● **Exercise details**
Your task is to copy the lines of the data below from the line holding "(∀ (a : Nat) (h : a < 80), (State.initial" through the line holding "(State.initial p).status = .running", inclusive, exactly and with nothing added.

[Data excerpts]
= = =
/-! ### Host events -/

/-- R29, R30, R160: `Keys` changes the key levels only, `RedrawAck` clears the redraw mark only, `Quit` ends a running
machine and changes no register, memory or pixel. That `Keys` and `RedrawAck` take effect in every status, a faulted or
quit machine included, is the model's choice (log 21), and so are the key levels and the events to come as fields of the
state (logs 6, 7). -/
def Obligations.KeysRedrawAckAndQuitEvents : Prop :=
  ∀ (s : State) (rest : List HostEvent) (levels : BitVec 16),
    (s.schedule = .keys levels :: rest → step s = .next { s with schedule := rest, keys := levels }) ∧
    (s.schedule = .redrawAck :: rest → step s = .next { s with schedule := rest, fbDirty := false }) ∧
    (s.schedule = .quit :: rest → s.status = .running →
      step s = .next { s with schedule := rest, status := .quit })

/-- R175, R176, R26, R155: in any status, a reset with an image of at most 3584 bytes puts every piece of state at its reset
value, the image verbatim from 0x200; a longer image is a `LoadError`. The zeros of the registers, flags, pixels and the
redraw mark are the spec's decisions D8 and D9 (logs 4, 5). -/
def Obligations.ResetLoadsTheImage : Prop :=
  ∀ (s : State) (rom : List Byte) (rest : List HostEvent), s.schedule = .reset rom :: rest →
    (rom.length ≤ 3584 →
      ∃ t, step s = .next t ∧ t.status = .running ∧ t.params = s.params ∧
        (∀ x, t.reg x = { value := 0, overflowed := false, borrowed := false }) ∧
        t.i = { value := 0, overflowed := false, borrowed := false } ∧
        t.pc = { value := 0x200, overflowed := false, borrowed := false } ∧
        t.sp = { value := s.params.stackBase, overflowed := false, borrowed := false } ∧
        t.dt = { value := 0, overflowed := false, borrowed := false } ∧
        t.st = { value := 0, overflowed := false, borrowed := false } ∧
        (∀ px py, t.pixel px py = false) ∧ t.fbDirty = false ∧
        (∀ (k : Nat) (h : k < rom.length), t.byteAt (0x200 + k) = rom[k]) ∧
        (∀ (a : Nat) (h : a < 80), t.byteAt a = s.params.font[a]) ∧
        (∀ a, 80 ≤ a → a < 0x200 ∨ 0x200 + rom.length ≤ a → t.byteAt a = 0)) ∧
    (3584 < rom.length → step s = .fault (.loadError rom.length))

/-- R150, R160, R32: a faulted machine answers its fault to every `Step` and `Tick`, and a quit one has no further
`Step` or `Tick` (that the outcome is a refusal is the model's choice, log 21). -/
def Obligations.StoppedMachineStaysStopped : Prop :=
  ∀ (s : State) (rest : List HostEvent) (cause : Fault),
    (s.schedule = [] ∨ s.schedule = .step :: rest ∨ s.schedule = .tick :: rest) →
    step (latchFault cause s) = .fault cause ∧
    (s.status = .faulted cause → step s = .fault cause) ∧
    (s.status = .quit → step s = .refused .runEnded)

/-- R26, R177: the reset state, whatever the parameters are; `State.reset` is that state for the parameters of logs
1, 2 and 3, which are the model's choice; the zeros are the spec's decisions D8 and D9 (logs 4, 5). -/
def Obligations.ResetStateTable : Prop :=
  State.reset = State.initial defaultParams ∧
  ∀ p : Config.Params,
    (∀ x, (State.initial p).reg x = { value := 0, overflowed := false, borrowed := false }) ∧
    (State.initial p).i = { value := 0, overflowed := false, borrowed := false } ∧
    (State.initial p).pc = { value := 0x200, overflowed := false, borrowed := false } ∧
    (State.initial p).sp = { value := p.stackBase, overflowed := false, borrowed := false } ∧
    (State.initial p).dt = { value := 0, overflowed := false, borrowed := false } ∧
    (State.initial p).st = { value := 0, overflowed := false, borrowed := false } ∧
    (∀ (a : Nat) (h : a < 80), (State.initial p).byteAt a = p.font[a]) ∧
    (∀ a, 80 ≤ a → (State.initial p).byteAt a = 0) ∧
    (∀ px py, (State.initial p).pixel px py = false) ∧ (State.initial p).fbDirty = false ∧
    (State.initial p).status = .running

/-! ### The whole machine -/

/-- The invariant holds at reset, for every admissible choice of the parameters. -/
def Obligations.InvariantHoldsAtReset : Prop :=
  Inv State.reset ∧ ∀ p : Config.Params, p.wf = true → Inv (State.initial p)

/-- Every step, whatever its event, keeps the invariant: admissible parameters, canonical memory inside the 4096 bytes,
SP even (R19), at most one flag of a register set (R12). -/
def Obligations.StepKeepsTheInvariant : Prop :=
  ∀ s t : State, Inv s → step s = .next t → Inv t

/-- R15, R14: a general register changes only by an instruction that names it as its destination, by a register load, or,
for VF, by the six instructions with a flag. -/
def Obligations.RegistersChangeOnlyByTheirWriters : Prop :=
  ∀ (i : Instr) (s t : State) (r : RegNo), exec i s = .next t → ¬ writesReg i r → t.reg r = s.reg r

/-- R47, R44: the only instructions that store to memory are `2nnn`, `Fx33` and `Fx55`, each to the bytes of the table;
every other byte reads as before. -/
def Obligations.MemoryChangesOnlyByStores : Prop :=
  ∀ (i : Instr) (s t : State) (a : Nat), exec i s = .next t → ¬ storesTo s i a → t.byteAt a = s.byteAt a

/-- R18, R19, R20, R21: I, SP, DT and ST change only by the instructions that write them. -/
def Obligations.PointersAndTimersChangeOnlyByTheirWriters : Prop :=
  ∀ (i : Instr) (s t : State), exec i s = .next t →
    ((∀ nnn, i ≠ .ldI nnn) → (∀ x, i ≠ .addI x) → (∀ x, i ≠ .ldF x) → t.i = s.i) ∧
    ((∀ nnn, i ≠ .call nnn) → i ≠ .ret → t.sp = s.sp) ∧
    ((∃ nnn, i = .call nnn) → t.sp.value = s.sp.value + 2) ∧ (i = .ret → t.sp.value = s.sp.value - 2) ∧
    ((∀ x, i ≠ .ldDtVx x) → t.dt = s.dt) ∧ ((∀ x, i ≠ .ldStVx x) → t.st = s.st)

/-- R25, R29: only `00E0` and `Dxyn` touch the framebuffer and the redraw mark, and both leave the mark set (for
`00E0` the spec's decision D21, log 20). -/
def Obligations.ScreenChangesOnlyByClearAndDraw : Prop :=
  ∀ (i : Instr) (s t : State), exec i s = .next t →
    (i ≠ .cls → (∀ x y n, i ≠ .drw x y n) → t.fb = s.fb ∧ t.fbDirty = s.fbDirty) ∧
    ((i = .cls ∨ ∃ x y n, i = .drw x y n) → t.fbDirty = true)

/-- R22, R30, R163: no instruction changes the parameters, the key levels, the schedule or the run status. -/
def Obligations.InstructionsLeaveParametersAndInputs : Prop :=
  ∀ (i : Instr) (s t : State), exec i s = .next t →
    t.params = s.params ∧ t.keys = s.keys ∧ t.schedule = s.schedule ∧ t.status = s.status

/-- R28: the Register flags are not observable across instructions: a machine without them steps alike. -/
def Obligations.RegisterFlagsAreUnobservable : Prop := Unobservable eraseFlags

/-- R29: no instruction reads the redraw mark; it has no effect on any other state. -/
def Obligations.RedrawMarkIsUnobservable : Prop := Unobservable eraseRedraw

/-- R21: no instruction reads ST; it has no effect on any other state. -/
def Obligations.SoundTimerIsUnobservable : Prop := Unobservable eraseSound
end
= = =
● **Written response**
    (∀ (a : Nat) (h : a < 80), (State.initial p).byteAt a = p.font[a]) ∧
    (∀ a, 80 ≤ a → (State.initial p).byteAt a = 0) ∧
    (∀ px py, (State.initial p).pixel px py = false) ∧ (State.initial p).fbDirty = false ∧
    (State.initial p).status = .running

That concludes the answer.